Flow batteries are top candidates for storing energy from intermittent sources such as solar and wind. A key step in advancing them to a commercially viable level is developing a more efficient, robust and cost-effective membrane that separates the positively charged anode and the negatively charged cathode. This membrane regulates the flow of ions through the system, ensuring battery safety and performance.
In seawater desalination, membranes offer a paradigm shift from the conventional, energy-intensive method of distilling by boiling. Membranes could separate water from salt ions or any other impurities and provide fresh water in a much more efficient and affordable way.
Four billion people–around half the global population–experience water scarcity at least once a month.

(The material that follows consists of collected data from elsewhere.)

-- ==== Sys2Proof/Laws/KeptUnitCmd.lean ====
section
/-! SUPPORT. What the operations of Machine/UnitCmd.lean keep. -/
namespace Sys2Proof.Machine

@[simp ↓] theorem kept_putHost {u : State} {s : State} (hk : Nat) (hj : Job) (cell : Nat) (off : Nat) (l : List Octet) (h : Kept u s) :
    Kept u (s.putHost hk hj cell off l) := by
  unfold State.putHost; simp (maxDischargeDepth := 99) [*]

end Sys2Proof.Machine
end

“There’s just not enough fresh water, whether it’s for drinking, for agriculture or for energy applications. This problem is going to keep getting worse as the population grows,” Kamcev said. “Seawater makes up 98% of the water that’s available on the planet, but you can’t directly use it for drinking or for cooling power plants, let’s say, because it contains too many salts or dissolved chemical species. So we need to find ways to purify it.”
Kamcev and Díaz developed new approaches to measure and then control the properties of these membranes and they’ve applied for several patents. Their work provides a sophisticated knob that lets researchers fine-tune a membrane’s capabilities to whatever job it needs to do. Their hope is that it leads to cheaper and more energy-efficient solutions that could benefit developing and developed countries alike, Kamcev says, because water and energy needs are linked in today’s economy.
For Díaz, these are small steps closer to the boyhood dream he had for himself and now holds for his homeland.